▸ RECORDS SHOWN
--------

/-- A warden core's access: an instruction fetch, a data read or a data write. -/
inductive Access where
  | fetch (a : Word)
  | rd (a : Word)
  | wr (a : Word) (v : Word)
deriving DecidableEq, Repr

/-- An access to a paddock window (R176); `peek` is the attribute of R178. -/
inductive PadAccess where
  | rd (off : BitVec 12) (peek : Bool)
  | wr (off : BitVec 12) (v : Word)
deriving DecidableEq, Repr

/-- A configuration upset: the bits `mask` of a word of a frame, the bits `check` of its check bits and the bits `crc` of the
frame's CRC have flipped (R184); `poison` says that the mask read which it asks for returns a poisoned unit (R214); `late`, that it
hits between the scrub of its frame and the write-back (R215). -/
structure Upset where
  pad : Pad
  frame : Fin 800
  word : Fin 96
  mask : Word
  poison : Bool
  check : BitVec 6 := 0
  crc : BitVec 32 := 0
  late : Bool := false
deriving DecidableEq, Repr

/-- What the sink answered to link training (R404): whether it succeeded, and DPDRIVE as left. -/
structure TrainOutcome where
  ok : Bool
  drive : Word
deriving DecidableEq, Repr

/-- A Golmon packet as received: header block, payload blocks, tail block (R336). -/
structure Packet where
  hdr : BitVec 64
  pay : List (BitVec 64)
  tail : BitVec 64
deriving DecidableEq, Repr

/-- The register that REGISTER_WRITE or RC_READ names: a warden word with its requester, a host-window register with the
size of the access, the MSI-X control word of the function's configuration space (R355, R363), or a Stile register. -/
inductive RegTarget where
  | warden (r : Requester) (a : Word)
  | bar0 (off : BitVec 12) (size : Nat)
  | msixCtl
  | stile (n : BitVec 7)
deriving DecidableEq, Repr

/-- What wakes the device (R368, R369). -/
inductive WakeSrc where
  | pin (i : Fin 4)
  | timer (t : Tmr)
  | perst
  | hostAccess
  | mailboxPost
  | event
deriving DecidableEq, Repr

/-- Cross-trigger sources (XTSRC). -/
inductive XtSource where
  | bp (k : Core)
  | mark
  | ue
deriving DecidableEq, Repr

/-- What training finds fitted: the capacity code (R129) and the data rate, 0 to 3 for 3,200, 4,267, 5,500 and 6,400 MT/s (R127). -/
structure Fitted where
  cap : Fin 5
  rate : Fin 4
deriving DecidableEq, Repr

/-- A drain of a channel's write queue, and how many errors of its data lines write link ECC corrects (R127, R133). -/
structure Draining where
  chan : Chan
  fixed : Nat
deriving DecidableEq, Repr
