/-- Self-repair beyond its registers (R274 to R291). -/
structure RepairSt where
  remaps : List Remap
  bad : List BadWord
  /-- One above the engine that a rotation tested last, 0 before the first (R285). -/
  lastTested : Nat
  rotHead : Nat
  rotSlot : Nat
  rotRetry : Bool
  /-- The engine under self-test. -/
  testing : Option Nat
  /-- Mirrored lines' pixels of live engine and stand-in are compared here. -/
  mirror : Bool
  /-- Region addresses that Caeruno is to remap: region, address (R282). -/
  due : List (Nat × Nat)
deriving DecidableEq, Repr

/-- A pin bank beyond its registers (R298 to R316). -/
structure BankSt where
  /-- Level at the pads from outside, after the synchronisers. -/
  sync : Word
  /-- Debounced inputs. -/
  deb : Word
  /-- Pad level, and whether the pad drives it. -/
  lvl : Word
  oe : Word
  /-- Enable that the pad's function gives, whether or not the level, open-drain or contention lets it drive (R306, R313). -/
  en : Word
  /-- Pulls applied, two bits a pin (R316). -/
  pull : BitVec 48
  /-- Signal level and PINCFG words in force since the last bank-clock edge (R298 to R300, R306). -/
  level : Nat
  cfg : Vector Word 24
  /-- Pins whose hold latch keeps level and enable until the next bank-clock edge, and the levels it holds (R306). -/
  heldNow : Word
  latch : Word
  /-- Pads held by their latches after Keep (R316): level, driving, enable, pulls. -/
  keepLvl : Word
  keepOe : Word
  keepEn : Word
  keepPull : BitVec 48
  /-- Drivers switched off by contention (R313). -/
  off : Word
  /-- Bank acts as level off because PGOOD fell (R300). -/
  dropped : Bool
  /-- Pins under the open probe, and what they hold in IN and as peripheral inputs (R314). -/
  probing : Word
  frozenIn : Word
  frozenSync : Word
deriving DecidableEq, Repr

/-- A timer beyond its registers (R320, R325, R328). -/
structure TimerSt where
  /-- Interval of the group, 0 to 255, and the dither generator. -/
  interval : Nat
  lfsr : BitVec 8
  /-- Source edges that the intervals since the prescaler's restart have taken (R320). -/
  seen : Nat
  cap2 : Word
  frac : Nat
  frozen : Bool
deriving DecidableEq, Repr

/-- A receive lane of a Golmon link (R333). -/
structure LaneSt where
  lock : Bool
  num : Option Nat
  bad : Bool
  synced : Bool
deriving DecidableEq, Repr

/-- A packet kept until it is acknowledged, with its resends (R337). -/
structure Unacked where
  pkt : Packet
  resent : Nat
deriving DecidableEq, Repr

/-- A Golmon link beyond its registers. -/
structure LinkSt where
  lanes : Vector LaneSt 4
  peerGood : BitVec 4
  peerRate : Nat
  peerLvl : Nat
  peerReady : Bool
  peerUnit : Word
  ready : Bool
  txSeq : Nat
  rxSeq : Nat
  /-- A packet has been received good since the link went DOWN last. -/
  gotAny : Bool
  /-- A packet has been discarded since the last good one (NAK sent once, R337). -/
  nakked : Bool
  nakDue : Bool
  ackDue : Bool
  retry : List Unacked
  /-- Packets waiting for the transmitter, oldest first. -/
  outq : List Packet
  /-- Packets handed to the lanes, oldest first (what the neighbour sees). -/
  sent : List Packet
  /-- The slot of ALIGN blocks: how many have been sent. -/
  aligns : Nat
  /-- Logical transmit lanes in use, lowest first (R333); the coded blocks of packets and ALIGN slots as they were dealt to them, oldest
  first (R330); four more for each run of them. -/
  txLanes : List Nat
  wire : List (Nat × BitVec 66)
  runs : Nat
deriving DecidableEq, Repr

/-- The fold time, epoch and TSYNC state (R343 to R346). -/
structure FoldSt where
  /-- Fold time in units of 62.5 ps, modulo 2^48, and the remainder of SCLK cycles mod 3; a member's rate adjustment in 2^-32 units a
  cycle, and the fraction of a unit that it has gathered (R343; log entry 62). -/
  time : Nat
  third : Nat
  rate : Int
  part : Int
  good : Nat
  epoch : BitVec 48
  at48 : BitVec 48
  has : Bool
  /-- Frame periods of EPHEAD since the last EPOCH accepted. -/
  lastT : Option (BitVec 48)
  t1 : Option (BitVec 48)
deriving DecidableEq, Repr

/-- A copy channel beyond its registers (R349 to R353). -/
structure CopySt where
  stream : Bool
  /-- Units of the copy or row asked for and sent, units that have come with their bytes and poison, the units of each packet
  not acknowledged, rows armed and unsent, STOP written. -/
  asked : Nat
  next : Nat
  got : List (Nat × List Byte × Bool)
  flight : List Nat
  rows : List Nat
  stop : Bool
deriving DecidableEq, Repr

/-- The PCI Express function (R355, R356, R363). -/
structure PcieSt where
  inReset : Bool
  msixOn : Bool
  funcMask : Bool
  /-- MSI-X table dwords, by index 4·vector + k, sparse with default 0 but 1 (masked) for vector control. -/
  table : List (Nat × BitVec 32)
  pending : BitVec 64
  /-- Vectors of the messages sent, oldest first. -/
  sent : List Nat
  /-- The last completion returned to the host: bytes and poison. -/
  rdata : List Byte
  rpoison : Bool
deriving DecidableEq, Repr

--------

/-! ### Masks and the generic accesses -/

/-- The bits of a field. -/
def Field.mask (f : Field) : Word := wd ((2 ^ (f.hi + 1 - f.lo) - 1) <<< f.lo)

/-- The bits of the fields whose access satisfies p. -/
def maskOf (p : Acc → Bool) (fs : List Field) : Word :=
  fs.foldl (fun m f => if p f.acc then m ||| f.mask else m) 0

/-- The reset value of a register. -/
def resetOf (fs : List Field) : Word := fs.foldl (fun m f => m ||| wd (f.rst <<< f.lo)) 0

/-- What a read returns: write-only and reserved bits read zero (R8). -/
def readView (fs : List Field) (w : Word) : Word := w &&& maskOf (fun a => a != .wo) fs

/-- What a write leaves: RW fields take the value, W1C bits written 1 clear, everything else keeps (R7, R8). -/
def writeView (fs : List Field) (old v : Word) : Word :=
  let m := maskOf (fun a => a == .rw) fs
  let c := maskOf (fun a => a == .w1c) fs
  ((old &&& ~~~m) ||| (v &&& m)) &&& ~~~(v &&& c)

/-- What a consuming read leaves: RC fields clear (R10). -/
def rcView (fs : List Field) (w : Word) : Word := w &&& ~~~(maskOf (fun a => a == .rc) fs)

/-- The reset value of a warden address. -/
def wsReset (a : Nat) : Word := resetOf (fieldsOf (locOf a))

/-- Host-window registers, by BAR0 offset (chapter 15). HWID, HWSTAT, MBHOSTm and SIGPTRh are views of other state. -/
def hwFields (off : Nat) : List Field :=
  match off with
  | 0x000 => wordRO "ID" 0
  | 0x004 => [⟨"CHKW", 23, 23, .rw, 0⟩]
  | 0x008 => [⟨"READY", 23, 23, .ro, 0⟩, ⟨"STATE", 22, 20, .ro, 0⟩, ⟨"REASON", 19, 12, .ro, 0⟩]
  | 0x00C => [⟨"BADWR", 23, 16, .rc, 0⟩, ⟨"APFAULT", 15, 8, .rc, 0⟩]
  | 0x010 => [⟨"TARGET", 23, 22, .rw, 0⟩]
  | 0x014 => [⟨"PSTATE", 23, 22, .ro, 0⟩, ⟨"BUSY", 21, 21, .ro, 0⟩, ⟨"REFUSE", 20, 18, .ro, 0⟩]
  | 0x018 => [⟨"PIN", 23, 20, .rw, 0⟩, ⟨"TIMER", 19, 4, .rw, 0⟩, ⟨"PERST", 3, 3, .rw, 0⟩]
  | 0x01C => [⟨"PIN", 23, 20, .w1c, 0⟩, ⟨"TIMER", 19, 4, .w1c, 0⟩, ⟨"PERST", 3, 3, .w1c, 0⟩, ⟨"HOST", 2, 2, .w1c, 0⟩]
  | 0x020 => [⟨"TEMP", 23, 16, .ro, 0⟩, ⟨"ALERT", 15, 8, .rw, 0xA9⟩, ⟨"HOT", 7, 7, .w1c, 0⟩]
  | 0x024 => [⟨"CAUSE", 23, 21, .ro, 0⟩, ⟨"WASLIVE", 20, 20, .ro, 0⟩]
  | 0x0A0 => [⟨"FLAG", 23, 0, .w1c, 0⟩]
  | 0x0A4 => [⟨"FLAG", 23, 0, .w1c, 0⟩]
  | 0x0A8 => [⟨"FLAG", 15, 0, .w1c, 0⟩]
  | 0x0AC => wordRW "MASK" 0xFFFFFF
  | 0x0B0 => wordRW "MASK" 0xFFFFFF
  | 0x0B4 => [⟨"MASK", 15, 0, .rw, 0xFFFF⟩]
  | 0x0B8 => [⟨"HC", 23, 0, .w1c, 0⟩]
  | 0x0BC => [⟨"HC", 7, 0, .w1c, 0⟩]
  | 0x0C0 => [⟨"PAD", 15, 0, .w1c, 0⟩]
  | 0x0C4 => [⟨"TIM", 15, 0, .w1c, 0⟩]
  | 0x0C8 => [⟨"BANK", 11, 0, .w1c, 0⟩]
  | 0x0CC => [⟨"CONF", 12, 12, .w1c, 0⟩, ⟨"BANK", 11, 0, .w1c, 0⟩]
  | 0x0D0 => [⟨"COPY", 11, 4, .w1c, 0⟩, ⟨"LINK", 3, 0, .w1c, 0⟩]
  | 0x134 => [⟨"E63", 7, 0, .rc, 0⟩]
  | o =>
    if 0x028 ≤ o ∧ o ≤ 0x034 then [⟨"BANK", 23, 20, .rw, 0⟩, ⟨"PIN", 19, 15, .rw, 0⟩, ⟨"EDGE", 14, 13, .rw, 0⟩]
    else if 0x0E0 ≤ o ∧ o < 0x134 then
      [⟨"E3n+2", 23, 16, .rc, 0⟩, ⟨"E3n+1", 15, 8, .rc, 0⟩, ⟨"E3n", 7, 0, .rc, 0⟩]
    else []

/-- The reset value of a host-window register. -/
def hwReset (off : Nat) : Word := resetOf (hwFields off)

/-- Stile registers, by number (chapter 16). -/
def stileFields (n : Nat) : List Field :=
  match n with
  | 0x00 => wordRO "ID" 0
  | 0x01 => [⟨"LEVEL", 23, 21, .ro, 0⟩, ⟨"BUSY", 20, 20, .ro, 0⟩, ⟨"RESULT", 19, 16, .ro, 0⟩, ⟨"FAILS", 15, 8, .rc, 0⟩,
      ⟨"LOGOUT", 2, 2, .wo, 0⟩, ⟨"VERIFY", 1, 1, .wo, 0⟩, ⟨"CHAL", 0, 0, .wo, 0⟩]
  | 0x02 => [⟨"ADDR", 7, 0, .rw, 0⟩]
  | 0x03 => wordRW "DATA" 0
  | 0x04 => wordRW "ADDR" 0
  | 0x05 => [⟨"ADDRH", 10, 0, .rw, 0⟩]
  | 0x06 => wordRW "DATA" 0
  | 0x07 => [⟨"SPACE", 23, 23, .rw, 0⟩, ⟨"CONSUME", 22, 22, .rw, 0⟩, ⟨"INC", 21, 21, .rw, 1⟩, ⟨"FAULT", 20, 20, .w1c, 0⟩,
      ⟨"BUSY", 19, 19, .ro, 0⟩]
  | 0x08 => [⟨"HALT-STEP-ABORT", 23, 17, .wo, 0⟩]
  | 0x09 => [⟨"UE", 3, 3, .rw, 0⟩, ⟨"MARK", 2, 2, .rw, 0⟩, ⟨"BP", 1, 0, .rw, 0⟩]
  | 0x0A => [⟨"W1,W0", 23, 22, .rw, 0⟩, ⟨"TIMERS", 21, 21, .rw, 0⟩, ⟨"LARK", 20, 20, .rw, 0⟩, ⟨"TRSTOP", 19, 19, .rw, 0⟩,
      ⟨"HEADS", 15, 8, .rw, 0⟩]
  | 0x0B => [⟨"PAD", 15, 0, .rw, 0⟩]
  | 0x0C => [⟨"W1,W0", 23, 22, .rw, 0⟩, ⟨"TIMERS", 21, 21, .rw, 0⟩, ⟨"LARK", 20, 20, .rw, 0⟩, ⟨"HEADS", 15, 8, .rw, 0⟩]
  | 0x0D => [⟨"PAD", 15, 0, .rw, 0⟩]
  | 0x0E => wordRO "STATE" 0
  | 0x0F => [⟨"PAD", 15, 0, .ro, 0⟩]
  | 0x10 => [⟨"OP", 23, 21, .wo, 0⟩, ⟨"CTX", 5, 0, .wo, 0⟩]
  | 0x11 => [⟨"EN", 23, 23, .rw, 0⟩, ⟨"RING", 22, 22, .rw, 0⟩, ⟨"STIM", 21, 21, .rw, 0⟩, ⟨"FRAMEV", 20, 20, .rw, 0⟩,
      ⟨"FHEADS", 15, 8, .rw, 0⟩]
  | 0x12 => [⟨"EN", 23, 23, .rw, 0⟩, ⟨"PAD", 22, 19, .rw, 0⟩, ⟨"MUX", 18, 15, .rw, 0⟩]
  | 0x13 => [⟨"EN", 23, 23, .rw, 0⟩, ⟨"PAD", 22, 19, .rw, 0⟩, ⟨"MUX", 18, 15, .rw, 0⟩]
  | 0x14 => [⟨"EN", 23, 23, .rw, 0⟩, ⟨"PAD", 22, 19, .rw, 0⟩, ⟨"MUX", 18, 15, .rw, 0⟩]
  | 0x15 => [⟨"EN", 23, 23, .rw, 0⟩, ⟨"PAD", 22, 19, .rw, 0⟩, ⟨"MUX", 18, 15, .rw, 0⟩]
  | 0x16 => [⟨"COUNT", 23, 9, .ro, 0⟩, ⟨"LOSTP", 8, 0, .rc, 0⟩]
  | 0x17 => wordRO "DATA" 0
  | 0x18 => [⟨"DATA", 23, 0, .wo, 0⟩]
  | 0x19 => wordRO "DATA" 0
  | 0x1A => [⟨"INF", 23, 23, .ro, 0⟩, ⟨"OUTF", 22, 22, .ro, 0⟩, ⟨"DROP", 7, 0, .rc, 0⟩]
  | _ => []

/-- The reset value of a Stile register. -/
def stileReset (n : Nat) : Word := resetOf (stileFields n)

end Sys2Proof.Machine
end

--------

▸ TASK TO CARRY OUT
Within the material above, the line with "let c := maskOf (fun a => a == .w1c) fs" opens the range and the line with "12, .ro, 0⟩]" closes it; reproduce that range word for word.

▸ THE ANSWER
  let c := maskOf (fun a => a == .w1c) fs
  ((old &&& ~~~m) ||| (v &&& m)) &&& ~~~(v &&& c)

/-- What a consuming read leaves: RC fields clear (R10). -/
def rcView (fs : List Field) (w : Word) : Word := w &&& ~~~(maskOf (fun a => a == .rc) fs)

/-- The reset value of a warden address. -/
def wsReset (a : Nat) : Word := resetOf (fieldsOf (locOf a))

/-- Host-window registers, by BAR0 offset (chapter 15). HWID, HWSTAT, MBHOSTm and SIGPTRh are views of other state. -/
def hwFields (off : Nat) : List Field :=
  match off with
  | 0x000 => wordRO "ID" 0
  | 0x004 => [⟨"CHKW", 23, 23, .rw, 0⟩]
  | 0x008 => [⟨"READY", 23, 23, .ro, 0⟩, ⟨"STATE", 22, 20, .ro, 0⟩, ⟨"REASON", 19, 12, .ro, 0⟩]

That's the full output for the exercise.